I need the lines below from the one with "passLoop (ch :: rest)" down to the one with "good ≤ s.cfg.n" reproduced exactly, both ends included, and nothing else.

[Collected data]
______

/-- isBusError holds of exactly 0x00000000 and 0xFFFFFFFF; of an assembled word exactly when all four bytes are 0x00 or
all four are 0xFF; and it does not hold of 0x00000001, 0xFFFFFFFE, 0x00FFFFFF and 0xFF000000. Formalises R78. -/
def Obligations.BusErrorIsAllZerosOrAllOnes : Prop :=
  (∀ w : Word, isBusError w = true ↔ w = 0x00000000#32 ∨ w = 0xFFFFFFFF#32) ∧
  (∀ b0 b1 b2 b3 : Byte, isBusError (assemble b0 b1 b2 b3) = true ↔
    (b0 = 0x00#8 ∧ b1 = 0x00#8 ∧ b2 = 0x00#8 ∧ b3 = 0x00#8) ∨
    (b0 = 0xFF#8 ∧ b1 = 0xFF#8 ∧ b2 = 0xFF#8 ∧ b3 = 0xFF#8)) ∧
  isBusError 0x00000001#32 = false ∧ isBusError 0xFFFFFFFE#32 = false ∧
  isBusError 0x00FFFFFF#32 = false ∧ isBusError 0xFF000000#32 = false

/-- For every word, the integer the 16-bit register holds is the 14-bit field W[31:18] read as two's complement (the field
when its bit 13 is clear, the field minus 2^14 when set); it lies in -8192..8191; it is negative exactly when W[31] =
1; and the five example words decode as listed. Formalises R79. -/
def Obligations.ThermocoupleRawValue : Prop :=
  (∀ w : Word,
    (tcRaw w).toInt =
      (if w.toNat / 2 ^ 18 < 2 ^ 13 then ((w.toNat / 2 ^ 18 : Nat) : Int)
       else ((w.toNat / 2 ^ 18 : Nat) : Int) - 2 ^ 14) ∧
    -8192 ≤ (tcRaw w).toInt ∧ (tcRaw w).toInt ≤ 8191 ∧
    ((tcRaw w).toInt < 0 ↔ w.getLsbD 31 = true)) ∧
  (tcRaw 0x06400000#32).toInt = 400 ∧ (tcRaw 0xFFFC0000#32).toInt = -1 ∧
  (tcRaw 0x80000000#32).toInt = -8192 ∧ (tcRaw 0x7FFC0000#32).toInt = 8191 ∧
  (tcRaw 0x0003FFFF#32).toInt = 0

/-- For every word, the integer the 16-bit register holds is the 12-bit field W[15:4] read as two's complement; it lies in
-2048..2047; it is negative exactly when W[15] = 1; and the five example words decode as listed. Formalises R80. -/
def Obligations.AmbientRawValue : Prop :=
  (∀ w : Word,
    (ambRaw w).toInt =
      (if w.toNat / 2 ^ 4 % 2 ^ 12 < 2 ^ 11 then ((w.toNat / 2 ^ 4 % 2 ^ 12 : Nat) : Int)
       else ((w.toNat / 2 ^ 4 % 2 ^ 12 : Nat) : Int) - 2 ^ 12) ∧
    -2048 ≤ (ambRaw w).toInt ∧ (ambRaw w).toInt ≤ 2047 ∧
    ((ambRaw w).toInt < 0 ↔ w.getLsbD 15 = true)) ∧
  (ambRaw 0x00001900#32).toInt = 400 ∧ (ambRaw 0x0000FFF0#32).toInt = -1 ∧
  (ambRaw 0x00008000#32).toInt = -2048 ∧ (ambRaw 0x00007FF0#32).toInt = 2047 ∧
  (ambRaw 0xFFFF000F#32).toInt = 0

/-- The classification of a word is the table of its low three bits: 0 is None, 1 is Disconnected, 2 and 3 are
ShortToGround, 4 to 7 are ShortToSupply. That no flag means None is the spec's own reading (D13), and the order of
evaluation is its resolution of a conflict (C1). Rests on 41_retrieve_and_decode.md section 1 (Pure functions of the
word); 90_conflicts.md C1; 92_eei_decisions.md D13. -/
def Obligations.FaultClassPriority : Prop :=
  ∀ w : Word,
    (w.toNat % 8 = 0 → faultClass w = .none) ∧
    (w.toNat % 8 = 1 → faultClass w = .disconnected) ∧
    (w.toNat % 8 = 2 ∨ w.toNat % 8 = 3 → faultClass w = .shortToGround) ∧
    (4 ≤ w.toNat % 8 → faultClass w = .shortToSupply)

/-- tc_raw depends only on W[31:18], amb_raw only on W[15:4], fault_class only on W[2:0]; fault_class is never BusError;
and every combination of a thermocouple value in -8192..8191, an ambient value in -2048..2047 and a class other than
BusError is produced by some word that is not a bus error, (0, 0, None) and (-1, -1, ShortToSupply) included. (The
spec derives these.) Rests on 41_retrieve_and_decode.md section 1 (Pure functions of the word); 30_encoding.md section
1 (The response word). -/
def Obligations.FieldsAreIndependentAndFull : Prop :=
  (∀ v w : Word, v.toNat / 2 ^ 18 = w.toNat / 2 ^ 18 → tcRaw v = tcRaw w) ∧
  (∀ v w : Word, v.toNat / 2 ^ 4 % 2 ^ 12 = w.toNat / 2 ^ 4 % 2 ^ 12 → ambRaw v = ambRaw w) ∧
  (∀ v w : Word, v.toNat % 8 = w.toNat % 8 → faultClass v = faultClass w) ∧
  (∀ w : Word, faultClass w ≠ .busError) ∧
  ∀ (a b : Int) (f : FaultClass), -8192 ≤ a → a ≤ 8191 → -2048 ≤ b → b ≤ 2047 → f ≠ .busError →
    ∃ w : Word, isBusError w = false ∧ (tcRaw w).toInt = a ∧ (ambRaw w).toInt = b ∧ faultClass w = f

/-- For a channel ch of 1 to N: if the four coming exchanges are answered with bytes b 0 to b 3, EXCH4 is done, W is their
assembly, CS_LVL[i] is HIGH, the trace is extended by the level LOW, the four exchanges in order and the level HIGH,
the four answers are used up, and no channel register nor anything else changes; if one of the four never answers,
EXCH4 never completes: it is blocked with CS_LVL[i] LOW and the store as it was. (The bytes sent are free values.)
Formalises R83. -/
def Obligations.ExchangeFrameOfOneChip : Prop :=
  ∀ (p : Pass) (s : State) (b : Nat → Byte), 1 ≤ p.ch → p.ch ≤ s.cs.length →
    (Answers b 4 s →
      exch4 p s = .done { p with w := assemble (b 0) (b 1) (b 2) (b 3) }
        { s with
          pass := some { p with w := assemble (b 0) (b 1) (b 2) (b 3) }
          cs := s.cs.modify (p.ch - 1) fun c => { c with lvl := .wrote .high }
          replies := s.replies.drop 4
          xcount := s.xcount + 4
          trace := s.trace ++
            [.pinLevel (csPin s.cfg (p.ch - 1)) .low,
             .exchange (Config.dummyByte s.xcount) (b 0),
             .exchange (Config.dummyByte (s.xcount + 1)) (b 1),
             .exchange (Config.dummyByte (s.xcount + 2)) (b 2),
             .exchange (Config.dummyByte (s.xcount + 3)) (b 3),
             .pinLevel (csPin s.cfg (p.ch - 1)) .high] }) ∧
    ∀ k < 4, Answers b k s → replyAt s k = .never →
      ∃ t, exch4 p s = .blocked t ∧ csLvlAt t (p.ch - 1) = .wrote .low ∧ t.store = s.store

/-- For a channel whose slot exists and a word that is not a bus error, DECODE answers the state whose slot is (tc_raw W,
amb_raw W, fault_class W), whatever it held, BusError included, and which is otherwise as it was: no other slot, no
Diag event; 0xF061C901 stores (-1000, -880, Disconnected). Formalises R84. -/
def Obligations.DecodeStoresTriple : Prop :=
  (∀ (p : Pass) (s : State) (old : Slot), s.store[p.ch - 1]? = some old → ¬ specialWord p.w →
    decodeChannel p s =
      { s with
        store := s.store.set (p.ch - 1) { tc := tcRaw p.w, amb := ambRaw p.w, flt := faultClass p.w } }) ∧
  isBusError 0xF061C901#32 = false ∧ (tcRaw 0xF061C901#32).toInt = -1000 ∧
  (ambRaw 0xF061C901#32).toInt = -880 ∧ faultClass 0xF061C901#32 = .disconnected

/-- For a channel whose slot exists and a word of all zeros or all ones, DECODE sets that slot's FLT to BusError, keeps
its TC and AMB, emits one Diag(BusErrorKind) when DIAG_ENABLE and none otherwise, and changes nothing else; and when
the four bytes of a channel assemble to such a word, that channel's step is done and the pass goes on with the
remaining channels. The slot (400, 25, None) and the word 0xFFFFFFFF give (400, 25, BusError). Formalises R85. -/
def Obligations.DecodeOfSpecialWord : Prop :=
  (∀ (p : Pass) (s : State) (old : Slot), s.store[p.ch - 1]? = some old → specialWord p.w →
    decodeChannel p s =
      { s with
        store := s.store.set (p.ch - 1) { tc := old.tc, amb := old.amb, flt := .busError }
        trace := s.trace ++ (if s.cfg.diagEnable then [.diag .busErrorKind] else []) }) ∧
  (∀ (ch : Nat) (rest : List Nat) (p : Pass) (s : State) (b : Nat → Byte), Answers b 4 s →
    specialWord (assemble (b 0) (b 1) (b 2) (b 3)) →
      ∃ (p' : Pass) (s' : State),
        exch4 { p with ch := ch } s = .done p' s' ∧ p'.ch = ch ∧
        p'.w = assemble (b 0) (b 1) (b 2) (b 3) ∧
        passLoop (ch :: rest) p s = passLoop rest p' (decodeChannel p' s')) ∧
  decodeSlot 0xFFFFFFFF#32 { tc := 400#16, amb := 25#16, flt := .none } =
    { tc := 400#16, amb := 25#16, flt := .busError }

/-- In every state that is not BUSY (N slots and N lines), if the 4 * N coming exchanges are answered with bytes b,
RETRIEVE (command word 0x40) answers the state in which, for every channel i, the slot is BusError with its
temperatures kept when its word is all zeros or all ones and the decoded triple otherwise; every chip-select level is
HIGH; the answers are used up; the trace is extended by the N frames in ascending order, each followed by its
diagnostics, and by the return of GOOD; the block is not BUSY and everything else is as it was. GOOD is the number of
channels with FLT = None after the pass, which is the number of channels whose word is valid with W[2:0] = 0, and is
at most N. (That GOOD is the number of valid words with W[2:0] = 0 is the spec's own inference in R86, which it marks
derived from rules R81, R84, R85, and rests on its choice D13 that a valid word with no flag set is None,
notes/assumptions/22.md. The command byte is the spec's own choice D8.) Rests on 41_retrieve_and_decode.md section 1
(Pure functions of the word); 41_retrieve_and_decode.md section 2 (Micro-operations); 41_retrieve_and_decode.md
section 3 (RETRIEVE); 92_eei_decisions.md D8, D13. -/
def Obligations.RetrieveWholePass : Prop :=
  encodeByte .retrieve = 0x40#8 ∧
  ∀ (s : State) (b : Nat → Byte), Ready s → shaped s → Answers b (4 * s.cfg.n) s →
    ∃ (t : State) (good : Nat), exec .retrieve s = .next t ∧
      t = { s with
            store := s.store.mapIdx fun i old => slotAfter (wordOf b i) old
            cs := s.cs.map fun c => { c with lvl := .wrote .high }
            replies := s.replies.drop (4 * s.cfg.n)
            xcount := s.xcount + 4 * s.cfg.n
            trace := s.trace ++ passEvents s.cfg b s.xcount 0 s.cfg.n ++
              [.ret (BitVec.ofNat 16 good)] } ∧
      good = t.store.countP (fun c => c.flt == .none) ∧
      good = (List.range s.cfg.n).countP
        (fun i => decide (¬ specialWord (wordOf b i) ∧ (wordOf b i).toNat % 8 = 0)) ∧
      good ≤ s.cfg.n ∧ lastResult t = some (BitVec.ofNat 16 good) ∧ t.busy = false

/-- Whatever operation other than the reset INIT answers a next state, each slot there is the slot before, or, only if the
operation is RETRIEVE and every exchange up to the end of that slot's own frame was answered, what the word W of that
frame (the four answers 4 * k to 4 * k + 3 of slot k, first byte most significant) makes of it: the whole triple
decoded from W when W is valid, or the slot before with FLT alone set to BusError when W is all zeros or all ones. So
a triple is always that of one word, and a temperature is never written without the rest. A pass that blocks in an
exchange is included. Formalises R21. -/
def Obligations.RetrieveStoreDiscipline : Prop :=
  ∀ (i : Instr) (s t : State), i ≠ .init → exec i s = .next t →
    t.store.length = s.store.length ∧
    ∀ (k : Nat) (old new : Slot), s.store[k]? = some old → t.store[k]? = some new →
      new = old ∨
      i = .retrieve ∧ k < s.cfg.n ∧ ∃ b : Nat → Byte, Answers b (4 * k + 4) s ∧
        ((¬ specialWord (wordOf b k) ∧
            new = { tc := tcRaw (wordOf b k), amb := ambRaw (wordOf b k), flt := faultClass (wordOf b k) }) ∨
          (specialWord (wordOf b k) ∧ new = { old with flt := .busError }))

/-- In every state that is not BUSY (N slots and N lines), if exchange number k of the 4 * N coming ones is the first that
never answers, RETRIEVE leaves the block BUSY in channel k / 4 + 1 with that channel's chip-select LOW; there,
whatever commands or answers the environment adds, no step is enabled and the state is not final. Formalises R44. -/
def Obligations.BlockedExchangeIsStuck : Prop :=
  ∀ (s : State) (b : Nat → Byte) (k : Nat), Ready s → shaped s → k < 4 * s.cfg.n →
    Answers b k s → replyAt s k = .never →
      ∃ t, exec .retrieve s = .next t ∧ t.busy = true ∧ t.pass.map (·.ch) = some (k / 4 + 1) ∧
        csLvlAt t (k / 4) = .wrote .low ∧
        ∀ (cs : List Byte) (rs : List Reply),
          step { t with cmds := cs, replies := rs } = .fault .blockedExchange ∧
          finalState { t with cmds := cs, replies := rs } = false

/-- In every state that is not BUSY (N slots and N lines), if exchange number k of the 4 * N coming ones is the first that
never answers, RETRIEVE answers exactly this state: the store holds this pass's decoded slots for channels 1 to k / 4
and the slots of before the pass for channel k / 4 + 1 and later; the chip-select level of channels 1 to k / 4 is
HIGH, of channel k / 4 + 1 LOW, of the later ones as before; the pass stands in channel k / 4 + 1; the k answers are
used up; the trace is extended by the frames and diagnostics of channels 1 to k / 4, then the level LOW of channel k /
4 + 1 and the k % 4 answered exchanges of its frame, and nothing after; everything else is as it was. (W and GOOD
inside a pass are left open here. The granularity of the pass is the spec's choice D19.) Rests on
41_retrieve_and_decode.md section 2 (Micro-operations); 41_retrieve_and_decode.md section 3 (RETRIEVE); 20_memory.md
section 4; 20_memory.md section 5 (Ordering and synchronisation); 92_eei_decisions.md D19. -/
def Obligations.BlockedPassUpdatedEarlierChannelsOnly : Prop :=
  ∀ (s : State) (b : Nat → Byte) (k : Nat), Ready s → shaped s → k < 4 * s.cfg.n →
    Answers b k s → replyAt s k = .never →
      ∃ (w : Word) (good : Nat), exec .retrieve s = .next
        { s with
          store := s.store.mapIdx fun i old => if i < k / 4 then slotAfter (wordOf b i) old else old
          cs := s.cs.mapIdx fun i c =>
            if i < k / 4 then { c with lvl := .wrote .high }
            else if i = k / 4 then { c with lvl := .wrote .low } else c
          pass := some { ch := k / 4 + 1, w := w, good := good }
          replies := s.replies.drop k
          xcount := s.xcount + k
          trace := s.trace ++ passEvents s.cfg b s.xcount 0 (k / 4) ++
            [.pinLevel (csPin s.cfg (k / 4)) .low] ++
            (List.range (k % 4)).map fun j =>
              .exchange (Config.dummyByte (s.xcount + (4 * (k / 4) + j))) (b (4 * (k / 4) + j)) }
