-- ==== Sys2Proof/Laws/Retrieve.lean ====
section
/-! SUPPORT. What EXCH4, one channel and a whole pass do, given what the environment answers. -/

namespace Sys2Proof.Machine

theorem Answers.head {b : Nat → Byte} {k : Nat} {s : State} (h : Answers b (k + 1) s) :
    replyAt s 0 = .byte (b 0) := h 0 (Nat.succ_pos k)

theorem Answers.drop {b : Nat → Byte} {m k : Nat} {s t : State} (h : Answers b (m + k) s)
    (hr : t.replies = s.replies.drop m) (hx : t.xcount = s.xcount + m) :
    Answers (fun j => b (m + j)) k t := fun j hj => by
  rw [replyAt_drop hr hx, h (m + j) (by omega)]

theorem replyAt_eq_of_fields {s t : State} (hr : t.replies = s.replies) (hx : t.xcount = s.xcount)
    (j : Nat) : replyAt t j = replyAt s j := by
  simp [replyAt, hr, hx]

theorem Answers.of_fields {b : Nat → Byte} {k : Nat} {s t : State} (h : Answers b k s)
    (hr : t.replies = s.replies) (hx : t.xcount = s.xcount) : Answers b k t := fun j hj => by
  rw [replyAt_eq_of_fields hr hx, h j hj]

/-- The level of one line written twice is the second. -/
theorem modify_lvl_twice (cs : List Line) (i : Nat) (l l' : Level) :
    ((cs.modify i fun c => { c with lvl := .wrote l }).modify i fun c => { c with lvl := .wrote l' })
      = cs.modify i fun c => { c with lvl := .wrote l' } := by
  rw [List.modify_modify_eq]; rfl

/-- The level of each line after that of line `k` is written. -/
theorem getD_modify_lvl {cs : List Line} {k : Nat} (hk : k < cs.length) (i : Nat) (l : Level) :
    ((cs.modify k fun c => { c with lvl := .wrote l }).getD i Line.unwritten).lvl
      = if i = k then .wrote l else (cs.getD i Line.unwritten).lvl := by
  simp only [List.getD_eq_getElem?_getD, List.getElem?_modify]
  by_cases h : i = k
  · subst h; simp [hk]
  · simp [h, Ne.symm h]

/-- A frame cut short after `m` exchanges: the level LOW, then those exchanges. -/
theorem frameEvents_take (c : Config) (i x : Nat) (b : Nat → Byte) {m : Nat} (h : m < 4) :
    (frameEvents c i x b).take (m + 1) = [.pinLevel (csPin c i) .low] ++
      (List.range m).map fun j => .exchange (Config.dummyByte (x + j)) (b j) := by
  obtain rfl | rfl | rfl | rfl : m = 0 ∨ m = 1 ∨ m = 2 ∨ m = 3 := by omega
  all_goals rfl

/-- EXCH4 when its four exchanges are answered. -/
theorem exch4_of_answers {b : Nat → Byte} {p : Pass} {s : State} (h : Answers b 4 s) :
    exch4 p s = .done { p with w := wordOf b 0 }
      { s with
        cs := s.cs.modify (p.ch - 1) fun c => { c with lvl := .wrote .high }
        pass := some { p with w := wordOf b 0 }
        replies := s.replies.drop 4
        xcount := s.xcount + 4
        trace := s.trace ++ frameEvents s.cfg (p.ch - 1) s.xcount b } := by
  have h0 := h 0 (by omega)
  have h1 := h 1 (by omega)
  have h2 := h 2 (by omega)
  have h3 := h 3 (by omega)
  unfold exch4
  rw [exchange_of_byte (b := b 0) (by rw [← h0]; exact replyAt_eq_of_fields rfl rfl 0)]
  rw [Sync.andThen_done]
  rw [exchange_of_byte (b := b 1) (by rw [← h1]; exact replyAt_drop rfl rfl 0)]
  rw [Sync.andThen_done]
  rw [exchange_of_byte (b := b 2) (by
    rw [← h2]; exact replyAt_drop (s := s) (k := 2) (by simp) rfl 0)]
  rw [Sync.andThen_done]
  rw [exchange_of_byte (b := b 3) (by
    rw [← h3]; exact replyAt_drop (s := s) (k := 3) (by simp) rfl 0)]
  simp [csLevel, holdPass, emit, frameEvents, wordOf, modify_lvl_twice]

/-- EXCH4 when its `k`-th exchange never returns. -/
theorem exch4_of_never {b : Nat → Byte} {k : Nat} {p : Pass} {s : State} (hk : k < 4)
    (h : Answers b k s) (hn : replyAt s k = .never) :
    exch4 p s = .blocked
      { s with
        cs := s.cs.modify (p.ch - 1) fun c => { c with lvl := .wrote .low }
        pass := some p
        replies := s.replies.drop k
        xcount := s.xcount + k
        trace := s.trace ++ (frameEvents s.cfg (p.ch - 1) s.xcount b).take (k + 1) } := by
  unfold exch4
  match k, hk with
  | 0, _ =>
    rw [exchange_of_never (by rw [← hn]; exact replyAt_eq_of_fields rfl rfl 0)]
    simp [csLevel, holdPass, emit, frameEvents]
  | 1, _ =>
    rw [exchange_of_byte (b := b 0) (by
      rw [← h 0 (by omega)]; exact replyAt_eq_of_fields rfl rfl 0), Sync.andThen_done]
    rw [exchange_of_never (by rw [← hn]; exact replyAt_drop rfl rfl 0)]
    simp [csLevel, holdPass, emit, frameEvents]
  | 2, _ =>
    rw [exchange_of_byte (b := b 0) (by
      rw [← h 0 (by omega)]; exact replyAt_eq_of_fields rfl rfl 0), Sync.andThen_done]
    rw [exchange_of_byte (b := b 1) (by
      rw [← h 1 (by omega)]; exact replyAt_drop rfl rfl 0), Sync.andThen_done]
    rw [exchange_of_never (by
      rw [← hn]; exact replyAt_drop (s := s) (k := 2) (by simp) rfl 0)]
    simp [csLevel, holdPass, emit, frameEvents]
  | 3, _ =>
    rw [exchange_of_byte (b := b 0) (by
      rw [← h 0 (by omega)]; exact replyAt_eq_of_fields rfl rfl 0), Sync.andThen_done]
    rw [exchange_of_byte (b := b 1) (by
      rw [← h 1 (by omega)]; exact replyAt_drop rfl rfl 0), Sync.andThen_done]
    rw [exchange_of_byte (b := b 2) (by
      rw [← h 2 (by omega)]; exact replyAt_drop (s := s) (k := 2) (by simp) rfl 0), Sync.andThen_done]
    rw [exchange_of_never (by
      rw [← hn]; exact replyAt_drop (s := s) (k := 3) (by simp) rfl 0)]
    simp [csLevel, holdPass, emit, frameEvents]

/-- The state after one channel whose four exchanges are answered. -/
def channelDone (b : Nat → Byte) (p : Pass) (s : State) : State :=
  { s with
    store := s.store.modify (p.ch - 1) (decodeSlot (wordOf b 0))
    cs := s.cs.modify (p.ch - 1) fun c => { c with lvl := .wrote .high }
    pass := some { p with w := wordOf b 0 }
    replies := s.replies.drop 4
    xcount := s.xcount + 4
    trace := s.trace ++ frameEvents s.cfg (p.ch - 1) s.xcount b ++ decodeEvents s.cfg (wordOf b 0) }

theorem passChannel_of_answers {b : Nat → Byte} {p : Pass} {s : State} (h : Answers b 4 s) :
    passChannel p s = .done { p with w := wordOf b 0 } (channelDone b p s) := by
  simp [passChannel, exch4_of_answers h, channelDone, decodeChannel, emit]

______

• Output of the task
        passLoop (ch :: rest) p s = passLoop rest p' (decodeChannel p' s')) ∧
  decodeSlot 0xFFFFFFFF#32 { tc := 400#16, amb := 25#16, flt := .none } =
    { tc := 400#16, amb := 25#16, flt := .busError }

/-- In every state that is not BUSY (N slots and N lines), if the 4 * N coming exchanges are answered with bytes b,
RETRIEVE (command word 0x40) answers the state in which, for every channel i, the slot is BusError with its
temperatures kept when its word is all zeros or all ones and the decoded triple otherwise; every chip-select level is
HIGH; the answers are used up; the trace is extended by the N frames in ascending order, each followed by its
diagnostics, and by the return of GOOD; the block is not BUSY and everything else is as it was. GOOD is the number of
channels with FLT = None after the pass, which is the number of channels whose word is valid with W[2:0] = 0, and is
at most N. (That GOOD is the number of valid words with W[2:0] = 0 is the spec's own inference in R86, which it marks
derived from rules R81, R84, R85, and rests on its choice D13 that a valid word with no flag set is None,
notes/assumptions/22.md. The command byte is the spec's own choice D8.) Rests on 41_retrieve_and_decode.md section 1
(Pure functions of the word); 41_retrieve_and_decode.md section 2 (Micro-operations); 41_retrieve_and_decode.md
section 3 (RETRIEVE); 92_eei_decisions.md D8, D13. -/
def Obligations.RetrieveWholePass : Prop :=
  encodeByte .retrieve = 0x40#8 ∧
  ∀ (s : State) (b : Nat → Byte), Ready s → shaped s → Answers b (4 * s.cfg.n) s →
    ∃ (t : State) (good : Nat), exec .retrieve s = .next t ∧
      t = { s with
            store := s.store.mapIdx fun i old => slotAfter (wordOf b i) old
            cs := s.cs.map fun c => { c with lvl := .wrote .high }
            replies := s.replies.drop (4 * s.cfg.n)
            xcount := s.xcount + 4 * s.cfg.n
            trace := s.trace ++ passEvents s.cfg b s.xcount 0 s.cfg.n ++
              [.ret (BitVec.ofNat 16 good)] } ∧
      good = t.store.countP (fun c => c.flt == .none) ∧
      good = (List.range s.cfg.n).countP
        (fun i => decide (¬ specialWord (wordOf b i) ∧ (wordOf b i).toNat % 8 = 0)) ∧
      good ≤ s.cfg.n ∧ lastResult t = some (BitVec.ofNat 16 good) ∧ t.busy = false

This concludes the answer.